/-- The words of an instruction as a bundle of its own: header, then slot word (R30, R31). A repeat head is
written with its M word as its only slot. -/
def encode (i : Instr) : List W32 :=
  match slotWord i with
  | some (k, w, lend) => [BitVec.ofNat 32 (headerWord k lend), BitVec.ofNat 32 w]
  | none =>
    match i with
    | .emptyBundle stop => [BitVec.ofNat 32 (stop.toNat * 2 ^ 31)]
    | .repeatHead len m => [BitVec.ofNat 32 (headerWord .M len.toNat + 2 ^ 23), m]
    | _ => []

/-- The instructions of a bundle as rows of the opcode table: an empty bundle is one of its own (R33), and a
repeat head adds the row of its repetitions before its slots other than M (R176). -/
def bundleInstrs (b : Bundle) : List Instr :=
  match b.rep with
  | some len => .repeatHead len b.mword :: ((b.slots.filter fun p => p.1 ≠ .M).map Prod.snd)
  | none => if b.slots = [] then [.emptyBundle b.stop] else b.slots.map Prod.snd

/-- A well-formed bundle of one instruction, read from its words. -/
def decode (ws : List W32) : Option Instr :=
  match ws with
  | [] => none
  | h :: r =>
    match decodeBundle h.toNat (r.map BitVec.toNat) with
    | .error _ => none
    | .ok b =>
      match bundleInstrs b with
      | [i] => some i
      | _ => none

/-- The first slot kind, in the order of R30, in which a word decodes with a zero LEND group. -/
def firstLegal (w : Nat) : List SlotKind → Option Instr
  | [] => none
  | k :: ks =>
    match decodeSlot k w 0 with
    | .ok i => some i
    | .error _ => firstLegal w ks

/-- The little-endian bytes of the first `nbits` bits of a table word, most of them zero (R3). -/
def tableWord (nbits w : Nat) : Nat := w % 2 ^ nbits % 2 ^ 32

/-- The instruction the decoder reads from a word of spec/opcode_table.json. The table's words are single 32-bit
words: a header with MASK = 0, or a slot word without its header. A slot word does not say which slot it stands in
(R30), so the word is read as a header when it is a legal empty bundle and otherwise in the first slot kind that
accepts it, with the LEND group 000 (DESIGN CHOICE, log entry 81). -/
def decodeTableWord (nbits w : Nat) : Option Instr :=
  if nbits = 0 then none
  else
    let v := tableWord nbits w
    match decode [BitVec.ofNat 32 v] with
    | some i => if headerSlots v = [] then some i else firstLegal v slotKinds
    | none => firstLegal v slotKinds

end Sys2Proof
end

...

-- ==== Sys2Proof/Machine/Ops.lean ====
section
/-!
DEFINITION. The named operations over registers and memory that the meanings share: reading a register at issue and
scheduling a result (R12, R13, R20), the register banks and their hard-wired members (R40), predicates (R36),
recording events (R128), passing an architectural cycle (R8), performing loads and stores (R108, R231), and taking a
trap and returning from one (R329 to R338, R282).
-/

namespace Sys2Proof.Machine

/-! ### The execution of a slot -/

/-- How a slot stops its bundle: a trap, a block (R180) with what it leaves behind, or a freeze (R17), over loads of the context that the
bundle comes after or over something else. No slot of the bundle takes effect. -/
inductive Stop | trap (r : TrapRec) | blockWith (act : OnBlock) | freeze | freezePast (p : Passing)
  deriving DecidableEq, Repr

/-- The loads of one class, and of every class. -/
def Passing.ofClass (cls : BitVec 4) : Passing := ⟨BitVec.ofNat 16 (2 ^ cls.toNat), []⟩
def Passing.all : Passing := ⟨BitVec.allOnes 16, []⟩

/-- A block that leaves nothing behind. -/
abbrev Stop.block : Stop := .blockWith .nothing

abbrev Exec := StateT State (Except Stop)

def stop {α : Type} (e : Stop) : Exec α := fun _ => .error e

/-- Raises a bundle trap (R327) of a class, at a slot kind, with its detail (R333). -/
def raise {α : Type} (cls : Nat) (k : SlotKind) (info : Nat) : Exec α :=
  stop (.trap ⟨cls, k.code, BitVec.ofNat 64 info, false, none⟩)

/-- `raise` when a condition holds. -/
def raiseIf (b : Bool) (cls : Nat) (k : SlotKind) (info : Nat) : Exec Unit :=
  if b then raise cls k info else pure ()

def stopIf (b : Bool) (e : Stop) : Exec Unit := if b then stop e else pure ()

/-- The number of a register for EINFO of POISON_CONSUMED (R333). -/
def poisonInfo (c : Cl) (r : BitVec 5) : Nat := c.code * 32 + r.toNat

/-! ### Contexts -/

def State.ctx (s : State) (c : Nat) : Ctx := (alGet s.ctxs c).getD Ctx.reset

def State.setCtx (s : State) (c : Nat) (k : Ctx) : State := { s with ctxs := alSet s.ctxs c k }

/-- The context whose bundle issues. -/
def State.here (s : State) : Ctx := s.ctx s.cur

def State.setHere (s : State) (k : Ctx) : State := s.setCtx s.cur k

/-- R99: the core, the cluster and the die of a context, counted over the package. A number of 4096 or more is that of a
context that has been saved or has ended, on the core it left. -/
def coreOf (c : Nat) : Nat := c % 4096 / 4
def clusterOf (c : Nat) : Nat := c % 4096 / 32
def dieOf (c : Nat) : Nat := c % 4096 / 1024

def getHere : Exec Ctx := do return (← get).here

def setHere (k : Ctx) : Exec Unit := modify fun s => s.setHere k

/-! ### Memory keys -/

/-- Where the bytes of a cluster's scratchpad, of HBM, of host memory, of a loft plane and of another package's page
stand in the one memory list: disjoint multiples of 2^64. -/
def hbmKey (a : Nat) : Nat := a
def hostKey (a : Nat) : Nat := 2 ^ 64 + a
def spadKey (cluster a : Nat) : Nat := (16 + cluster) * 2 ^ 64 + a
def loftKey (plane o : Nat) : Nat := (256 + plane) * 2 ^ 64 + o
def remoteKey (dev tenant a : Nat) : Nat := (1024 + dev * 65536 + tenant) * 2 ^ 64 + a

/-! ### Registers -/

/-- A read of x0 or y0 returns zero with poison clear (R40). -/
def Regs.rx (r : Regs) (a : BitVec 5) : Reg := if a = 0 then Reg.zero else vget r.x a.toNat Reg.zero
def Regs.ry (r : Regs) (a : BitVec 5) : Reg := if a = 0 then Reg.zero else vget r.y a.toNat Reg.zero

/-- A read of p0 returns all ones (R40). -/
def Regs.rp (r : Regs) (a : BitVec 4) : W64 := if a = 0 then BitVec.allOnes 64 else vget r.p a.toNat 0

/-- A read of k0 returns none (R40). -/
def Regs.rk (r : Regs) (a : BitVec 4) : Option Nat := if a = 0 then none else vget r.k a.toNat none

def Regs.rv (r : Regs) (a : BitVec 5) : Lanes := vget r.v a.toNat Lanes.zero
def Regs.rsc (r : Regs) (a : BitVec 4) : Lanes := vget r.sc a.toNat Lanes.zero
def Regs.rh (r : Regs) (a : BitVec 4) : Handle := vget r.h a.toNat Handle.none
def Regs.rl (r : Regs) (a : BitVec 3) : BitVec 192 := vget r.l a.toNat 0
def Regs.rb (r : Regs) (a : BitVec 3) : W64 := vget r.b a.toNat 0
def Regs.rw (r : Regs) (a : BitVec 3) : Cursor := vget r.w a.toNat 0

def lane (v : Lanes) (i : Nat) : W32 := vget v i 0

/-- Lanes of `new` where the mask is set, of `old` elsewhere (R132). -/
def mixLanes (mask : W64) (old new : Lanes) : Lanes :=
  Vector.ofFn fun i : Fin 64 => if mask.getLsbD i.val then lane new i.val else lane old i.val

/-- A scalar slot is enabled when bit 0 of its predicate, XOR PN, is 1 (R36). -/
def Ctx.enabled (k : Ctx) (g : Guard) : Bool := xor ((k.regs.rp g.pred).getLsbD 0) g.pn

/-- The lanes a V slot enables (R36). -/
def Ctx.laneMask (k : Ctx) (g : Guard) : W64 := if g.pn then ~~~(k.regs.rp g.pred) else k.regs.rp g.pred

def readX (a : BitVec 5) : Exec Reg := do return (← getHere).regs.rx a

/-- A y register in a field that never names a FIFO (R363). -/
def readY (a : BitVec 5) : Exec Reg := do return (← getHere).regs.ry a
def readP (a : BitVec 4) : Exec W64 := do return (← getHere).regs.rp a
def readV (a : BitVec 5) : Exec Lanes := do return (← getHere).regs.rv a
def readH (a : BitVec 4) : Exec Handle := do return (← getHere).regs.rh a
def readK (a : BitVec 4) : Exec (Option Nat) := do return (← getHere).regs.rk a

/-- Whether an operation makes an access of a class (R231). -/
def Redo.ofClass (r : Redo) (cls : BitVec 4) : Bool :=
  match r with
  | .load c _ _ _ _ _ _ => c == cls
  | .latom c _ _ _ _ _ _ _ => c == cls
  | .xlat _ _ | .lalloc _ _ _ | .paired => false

==

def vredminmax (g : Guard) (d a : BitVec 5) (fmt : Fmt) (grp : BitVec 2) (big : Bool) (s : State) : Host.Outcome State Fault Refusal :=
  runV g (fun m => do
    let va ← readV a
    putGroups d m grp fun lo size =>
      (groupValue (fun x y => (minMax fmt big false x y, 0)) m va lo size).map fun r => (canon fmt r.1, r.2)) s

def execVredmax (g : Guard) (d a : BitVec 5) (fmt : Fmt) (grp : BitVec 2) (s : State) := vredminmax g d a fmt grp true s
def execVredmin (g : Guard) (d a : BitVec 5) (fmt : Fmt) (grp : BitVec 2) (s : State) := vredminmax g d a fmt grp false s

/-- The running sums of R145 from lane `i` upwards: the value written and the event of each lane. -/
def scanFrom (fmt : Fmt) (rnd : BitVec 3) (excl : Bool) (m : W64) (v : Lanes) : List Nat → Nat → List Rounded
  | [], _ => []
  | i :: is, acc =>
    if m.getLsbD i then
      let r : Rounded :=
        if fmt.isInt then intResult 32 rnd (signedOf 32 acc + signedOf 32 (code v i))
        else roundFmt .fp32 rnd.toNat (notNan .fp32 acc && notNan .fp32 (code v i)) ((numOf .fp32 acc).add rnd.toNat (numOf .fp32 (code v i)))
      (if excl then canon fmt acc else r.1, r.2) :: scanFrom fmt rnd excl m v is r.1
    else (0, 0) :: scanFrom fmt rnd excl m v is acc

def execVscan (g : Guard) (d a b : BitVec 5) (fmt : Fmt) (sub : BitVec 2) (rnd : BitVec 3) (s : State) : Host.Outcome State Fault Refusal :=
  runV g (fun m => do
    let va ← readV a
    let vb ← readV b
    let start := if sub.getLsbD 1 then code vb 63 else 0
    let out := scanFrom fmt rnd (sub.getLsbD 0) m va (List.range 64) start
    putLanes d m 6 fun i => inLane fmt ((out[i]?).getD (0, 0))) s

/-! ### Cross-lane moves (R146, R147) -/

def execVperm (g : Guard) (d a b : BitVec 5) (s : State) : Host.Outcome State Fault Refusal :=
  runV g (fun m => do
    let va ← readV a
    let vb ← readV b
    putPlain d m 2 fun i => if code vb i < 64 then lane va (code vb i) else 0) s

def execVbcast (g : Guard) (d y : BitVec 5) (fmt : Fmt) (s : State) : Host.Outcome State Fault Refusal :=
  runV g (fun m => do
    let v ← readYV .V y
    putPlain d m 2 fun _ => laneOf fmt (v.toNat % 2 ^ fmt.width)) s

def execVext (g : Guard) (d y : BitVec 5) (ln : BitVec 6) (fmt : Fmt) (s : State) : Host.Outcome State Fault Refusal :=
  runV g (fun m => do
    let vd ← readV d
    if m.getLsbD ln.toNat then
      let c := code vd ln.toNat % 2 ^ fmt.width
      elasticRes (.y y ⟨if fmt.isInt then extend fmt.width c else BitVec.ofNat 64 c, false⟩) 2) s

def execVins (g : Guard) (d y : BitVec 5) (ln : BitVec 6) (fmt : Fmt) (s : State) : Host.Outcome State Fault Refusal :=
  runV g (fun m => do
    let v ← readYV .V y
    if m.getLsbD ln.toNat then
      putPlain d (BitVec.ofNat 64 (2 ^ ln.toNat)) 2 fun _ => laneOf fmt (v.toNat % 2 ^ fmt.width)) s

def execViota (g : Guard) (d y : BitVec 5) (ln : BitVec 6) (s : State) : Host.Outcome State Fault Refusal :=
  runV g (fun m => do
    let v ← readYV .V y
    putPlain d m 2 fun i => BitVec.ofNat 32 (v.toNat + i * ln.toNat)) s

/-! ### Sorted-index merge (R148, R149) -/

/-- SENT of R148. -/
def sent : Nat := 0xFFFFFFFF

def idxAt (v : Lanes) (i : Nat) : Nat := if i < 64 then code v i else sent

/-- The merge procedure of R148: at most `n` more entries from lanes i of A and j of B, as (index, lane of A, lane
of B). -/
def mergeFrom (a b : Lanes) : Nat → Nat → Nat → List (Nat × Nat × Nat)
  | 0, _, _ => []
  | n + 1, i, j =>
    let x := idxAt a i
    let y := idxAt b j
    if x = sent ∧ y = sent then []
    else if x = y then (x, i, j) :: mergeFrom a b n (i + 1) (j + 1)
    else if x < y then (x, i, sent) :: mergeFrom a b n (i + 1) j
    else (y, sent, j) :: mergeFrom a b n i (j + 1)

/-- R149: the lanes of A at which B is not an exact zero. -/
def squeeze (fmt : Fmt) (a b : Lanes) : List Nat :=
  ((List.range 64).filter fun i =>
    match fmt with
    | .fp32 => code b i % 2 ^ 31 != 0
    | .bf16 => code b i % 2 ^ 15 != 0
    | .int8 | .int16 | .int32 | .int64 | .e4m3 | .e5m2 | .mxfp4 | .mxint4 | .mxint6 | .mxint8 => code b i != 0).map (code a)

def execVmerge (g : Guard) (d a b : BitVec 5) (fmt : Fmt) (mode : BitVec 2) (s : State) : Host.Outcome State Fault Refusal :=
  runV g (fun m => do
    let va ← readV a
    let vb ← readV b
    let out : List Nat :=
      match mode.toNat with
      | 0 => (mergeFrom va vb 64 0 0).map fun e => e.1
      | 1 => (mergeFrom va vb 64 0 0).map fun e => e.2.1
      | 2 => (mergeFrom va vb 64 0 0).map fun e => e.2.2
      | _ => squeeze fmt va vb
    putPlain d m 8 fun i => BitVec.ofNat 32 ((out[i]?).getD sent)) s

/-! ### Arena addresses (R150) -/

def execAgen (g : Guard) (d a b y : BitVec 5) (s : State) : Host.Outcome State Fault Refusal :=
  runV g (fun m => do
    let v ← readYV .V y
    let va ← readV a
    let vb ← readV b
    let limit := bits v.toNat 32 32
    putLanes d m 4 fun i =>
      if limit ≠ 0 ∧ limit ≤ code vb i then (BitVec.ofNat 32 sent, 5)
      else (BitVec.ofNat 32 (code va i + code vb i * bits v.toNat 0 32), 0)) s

How to complete this task: Start with the line above that contains "putPlain d (BitVec.ofNat" and stop after the line that contains "addresses (R150) -/". Output those lines exactly, and only those.

Exercise result:
      putPlain d (BitVec.ofNat 64 (2 ^ ln.toNat)) 2 fun _ => laneOf fmt (v.toNat % 2 ^ fmt.width)) s

def execViota (g : Guard) (d y : BitVec 5) (ln : BitVec 6) (s : State) : Host.Outcome State Fault Refusal :=
  runV g (fun m => do
    let v ← readYV .V y
    putPlain d m 2 fun i => BitVec.ofNat 32 (v.toNat + i * ln.toNat)) s

/-! ### Sorted-index merge (R148, R149) -/

/-- SENT of R148. -/
def sent : Nat := 0xFFFFFFFF

def idxAt (v : Lanes) (i : Nat) : Nat := if i < 64 then code v i else sent

/-- The merge procedure of R148: at most `n` more entries from lanes i of A and j of B, as (index, lane of A, lane
of B). -/
def mergeFrom (a b : Lanes) : Nat → Nat → Nat → List (Nat × Nat × Nat)
  | 0, _, _ => []
  | n + 1, i, j =>
    let x := idxAt a i
    let y := idxAt b j
    if x = sent ∧ y = sent then []
    else if x = y then (x, i, j) :: mergeFrom a b n (i + 1) (j + 1)
    else if x < y then (x, i, sent) :: mergeFrom a b n (i + 1) j
    else (y, sent, j) :: mergeFrom a b n i (j + 1)

/-- R149: the lanes of A at which B is not an exact zero. -/
def squeeze (fmt : Fmt) (a b : Lanes) : List Nat :=
  ((List.range 64).filter fun i =>
    match fmt with
    | .fp32 => code b i % 2 ^ 31 != 0
    | .bf16 => code b i % 2 ^ 15 != 0
    | .int8 | .int16 | .int32 | .int64 | .e4m3 | .e5m2 | .mxfp4 | .mxint4 | .mxint6 | .mxint8 => code b i != 0).map (code a)

def execVmerge (g : Guard) (d a b : BitVec 5) (fmt : Fmt) (mode : BitVec 2) (s : State) : Host.Outcome State Fault Refusal :=
  runV g (fun m => do
    let va ← readV a
    let vb ← readV b
    let out : List Nat :=
      match mode.toNat with
      | 0 => (mergeFrom va vb 64 0 0).map fun e => e.1
      | 1 => (mergeFrom va vb 64 0 0).map fun e => e.2.1
      | 2 => (mergeFrom va vb 64 0 0).map fun e => e.2.2
      | _ => squeeze fmt va vb
    putPlain d m 8 fun i => BitVec.ofNat 32 ((out[i]?).getD sent)) s

/-! ### Arena addresses (R150) -/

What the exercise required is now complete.